## ACTIVITY:
Return exactly the lines below, starting with the one that has "(¬(wha ≠ a ∧ whb" and going on through the one that has "one after another".

Top of PROVIDED DATA

/-! ## Run count and measuring wheel -/

/-- A forward wheel count moves the full-precision position by one wheel step, or saturates the length unit at the
ceiling with COUNT_LIMIT given and latched; a count that changes only the fraction changes nothing else, the lay
window's cap apart (R3 to R5, R10, R12). -/
def Obligations.ForwardCountMovesOneStep : Prop :=
  ∀ (wha whb : Bool) (s : State), s.station = .running → s.profile.source = .wheel →
    turnsForward s (wha, whb) → s.length.saturated = false →
    ∃ t, exec (.wheelChange wha whb) s = .next t ∧ t.pins = { s.pins with wha := wha, whb := whb } ∧
      ((s.fullPosition + s.profile.wheelStep) / 65536 < maxCount →
        t.length = { s.length with
          reference := some (wha, whb)
          runCount := (s.fullPosition + s.profile.wheelStep) / 65536
          fraction := (s.fullPosition + s.profile.wheelStep) % 65536 }) ∧
      (maxCount ≤ (s.fullPosition + s.profile.wheelStep) / 65536 →
        t.length = { s.length with
          reference := some (wha, whb), runCount := maxCount, fraction := 65535, saturated := true } ∧
        hasReason .countLimit t.hold.own = true ∧ hasCondition .countLimit t.link.latched = true) ∧
      SameOutside [.pins, .length, .sense, .marks, .feeds, .lay, .knot, .lots, .builder, .hold, .port, .link, .orders]
        s t ∧
      ((s.fullPosition + s.profile.wheelStep) / 65536 < maxCount →
        (s.fullPosition + s.profile.wheelStep) / 65536 = s.length.runCount →
        (∀ w, s.lay.window = some w → s.fullPosition + s.profile.wheelStep < w.start + 1310720000) →
        SameOutside [.pins, .length] s t)

/-- A reverse wheel count moves the full-precision position back by one wheel step, or clamps it at the floor with
the tally counting; it is no advance and touches nothing else (R3, R4, R6 to R8). -/
def Obligations.ReverseCountBorrowsOrClamps : Prop :=
  ∀ (wha whb : Bool) (s : State), s.station = .running → s.profile.source = .wheel →
    turnsBack s (wha, whb) → s.length.saturated = false →
    ∃ t, exec (.wheelChange wha whb) s = .next t ∧ t.pins = { s.pins with wha := wha, whb := whb } ∧
      (s.fullPosition < s.floor * 65536 + s.profile.wheelStep →
        t.length = { s.length with
          reference := some (wha, whb), runCount := s.floor, fraction := 0
          reverseClamps := min (s.length.reverseClamps + 1) 65535 }) ∧
      (s.floor * 65536 + s.profile.wheelStep ≤ s.fullPosition →
        t.length = { s.length with
          reference := some (wha, whb)
          runCount := (s.fullPosition - s.profile.wheelStep) / 65536
          fraction := (s.fullPosition - s.profile.wheelStep) % 65536 }) ∧
      SameOutside [.pins, .length] s t

/-- A change of both levels is a skip; while saturated every count is dropped and the reference still follows; in OPEN
and with source ROWS the wheel is not decoded (R2, R3, R11). -/
def Obligations.WheelSkipsAndDroppedCounts : Prop :=
  ∀ (wha whb : Bool) (s : State), ∃ t, exec (.wheelChange wha whb) s = .next t ∧
    t.pins = { s.pins with wha := wha, whb := whb } ∧
    (s.station = .running → s.profile.source = .wheel →
      ∀ a b, s.length.reference = some (a, b) →
        (wha ≠ a → whb ≠ b →
          t.length = { s.length with
            reference := some (wha, whb), wheelSkips := min (s.length.wheelSkips + 1) 65535 } ∧
          SameOutside [.pins, .length] s t) ∧
        (¬(wha ≠ a ∧ whb ≠ b) → s.length.saturated = true →
          t.length = { s.length with reference := some (wha, whb) } ∧ SameOutside [.pins, .length] s t)) ∧
    (s.station = .openState ∨ s.profile.source = .rows → SameOutside [.pins] s t)

/-- An advance, of the wheel or of a row, fires every waiting mark that the new run count has reached, one after another
in list order, and takes it off the list: a LOT_CHANGE of another lot makes its lot the active one, so that each finds the
lot that the one before it left; ordinary marks are recorded in the current coil in that order; with the builder OFF, a
boundary mark is forwarded in class 1 and an ordinary one in its FIFO of class 2, with hops one greater and the serials in
that order, and a mark of 7 hops is not; a received LOSS mark adds a RELAYED interval, which stays in the loss list over
this advance, and the closed intervals that the count has passed are removed (R9, R12, R43 to R46, R62, R63, R65, R93, R96,
R113, R132, R158). That what this advance has added is kept until the next is DEDUCED (entry 37). -/
def Obligations.AdvanceFiresTheMarksItReaches : Prop :=
  (∀ (wha whb : Bool) (s : State) (count : Nat) (reached : List Mark), MarkLaw s → s.station = .running →
    s.profile.source = .wheel → turnsForward s (wha, whb) → s.length.saturated = false →
    count = min ((s.fullPosition + s.profile.wheelStep) / 65536) maxCount → s.length.runCount < count →
    (∀ r, s.knot.faultRun = some r → r.start ≤ s.length.runCount) →
    reached = s.marks.marks.filter (fun w => w.position ≤ count) →
    ∃ t, exec (.wheelChange wha whb) s = .next t ∧ firesReached s t count reached) ∧
  (∀ (i : Fin 32) (s : State) (count : Nat) (reached : List Mark), PlacesLaw s → MarkLaw s →
    (assignment s.profile i).service = .row → edgeIsDue s i →
    (s.knot.state = .firstRow ∧ s.knot.cause = .lot) ∨ s.knot.state = .counting →
    (∃ c ∈ s.knot.sections, 0 < c.count) → s.length.saturated = false →
    count = min (s.length.runCount + s.effective.rowPitch) maxCount →
    (∀ r, s.knot.faultRun = some r → r.start ≤ s.length.runCount) →
    reached = s.marks.marks.filter (fun w => w.position ≤ count) →
    (∀ c ∈ s.knot.sections, c.expected ≤ c.count) ∨ (∀ m ∈ reached, m.kind ≠ .lotChange) →
    ∃ t, exec (.senseFilterExpiry i) s = .next t ∧ firesReached s t count reached)

/-! ## Sense inputs and SPIN -/

/-- A change of the raw level of a watched input starts, replaces or cancels its pending change, or with filter 0
takes the level at once; an input that is not watched keeps nothing (R19, R20). That a change to the level standing
is no change is the model's choice (entry 5). -/
def Obligations.RawChangeStartsOrCancelsTheFilter : Prop :=
  ∀ (i : Fin 32) (level : Bool) (s : State), PlacesLaw s →
    (pinLevel s i = level → exec (.senseRawChange i level) s = .next s) ∧
    (pinLevel s i ≠ level → ∃ t, exec (.senseRawChange i level) s = .next t ∧
      t.pins = { s.pins with sns := s.pins.sns.set i level } ∧
      (s.station = .openState ∨ (assignment s.profile i).service = .unused → SameOutside [.pins] s t) ∧
      (s.station = .running → (assignment s.profile i).service ≠ .unused →
        ((senseInput s i).filtered = some level →
          t.sense = withInput s i { senseInput s i with pending := none } ∧ SameOutside [.pins, .sense] s t) ∧
        ((senseInput s i).filtered ≠ some level → 0 < (assignment s.profile i).filter →
          t.sense = withInput s i { senseInput s i with pending := some { level := level, since := s.now } } ∧
          SameOutside [.pins, .sense] s t) ∧
        ((senseInput s i).filtered ≠ some level → (assignment s.profile i).filter = 0 →
          (senseInput t i).filtered = some level ∧ (senseInput t i).pending = none)))

/-- The expiry of an input's filter takes the pending level; an edge against the service's direction is followed and
not handed on, an edge of a SPLICE or OPERATOR input raises a mark at the run count, which is forwarded at once, and an
edge of a KNOT_SECTION input counts one knot in its section (R20 to R23, R31, R38, R46, R92).
Before its time the event has no effect, which is the model's choice (entry 4). -/
def Obligations.FilterExpiryHandsOnTheEdge : Prop :=
  ∀ (i : Fin 32) (s : State), PlacesLaw s →
    ((∀ p, (senseInput s i).pending = some p → s.now < p.since + (assignment s.profile i).filter * 10) →
      exec (.senseFilterExpiry i) s = .next s) ∧
    (∀ p, (senseInput s i).pending = some p → p.since + (assignment s.profile i).filter * 10 ≤ s.now →
      ∃ t, exec (.senseFilterExpiry i) s = .next t ∧
        (senseInput t i).filtered = some p.level ∧ (senseInput t i).pending = none ∧
        (((assignment s.profile i).detection = .rising ∧ p.level = false) ∨
            ((assignment s.profile i).detection = .falling ∧ p.level = true) →
          t.sense = withInput s i (settled s i) ∧ SameOutside [.sense] s t)) ∧
    (edgeIsDue s i → forwardsFreely s →
      ((assignment s.profile i).service = .splice →
        ∃ t, exec (.senseFilterExpiry i) s = .next t ∧ t.sense = withInput s i (settled s i) ∧
          forwardedOwn (ownNotice s .splice s.length.runCount 0 0) s t ∧ SameOutside [.sense, .marks, .port] s t) ∧
      ((assignment s.profile i).service = .operator →
        ∃ t, exec (.senseFilterExpiry i) s = .next t ∧ t.sense = withInput s i (settled s i) ∧
          forwardedOwn (ownNotice s .operator s.length.runCount 0 (BitVec.ofNat 16 i)) s t ∧
          SameOutside [.sense, .marks, .port] s t)) ∧
    (edgeIsDue s i → (assignment s.profile i).service = .knotSection →
      ∃ t, exec (.senseFilterExpiry i) s = .next t ∧ t.sense = withInput s i (settled s i) ∧
        (s.knot.state = .off → SameOutside [.sense] s t) ∧
        (s.knot.state ≠ .off →
          t.knot = { s.knot with sections := s.knot.sections.map fun c =>
            if c.input = i.val then { c with count := min (c.count + 1) 255 } else c } ∧
          SameOutside [.sense, .knot] s t))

Bottom of PROVIDED DATA

## REPLY:
        (¬(wha ≠ a ∧ whb ≠ b) → s.length.saturated = true →
          t.length = { s.length with reference := some (wha, whb) } ∧ SameOutside [.pins, .length] s t)) ∧
    (s.station = .openState ∨ s.profile.source = .rows → SameOutside [.pins] s t)

/-- An advance, of the wheel or of a row, fires every waiting mark that the new run count has reached, one after another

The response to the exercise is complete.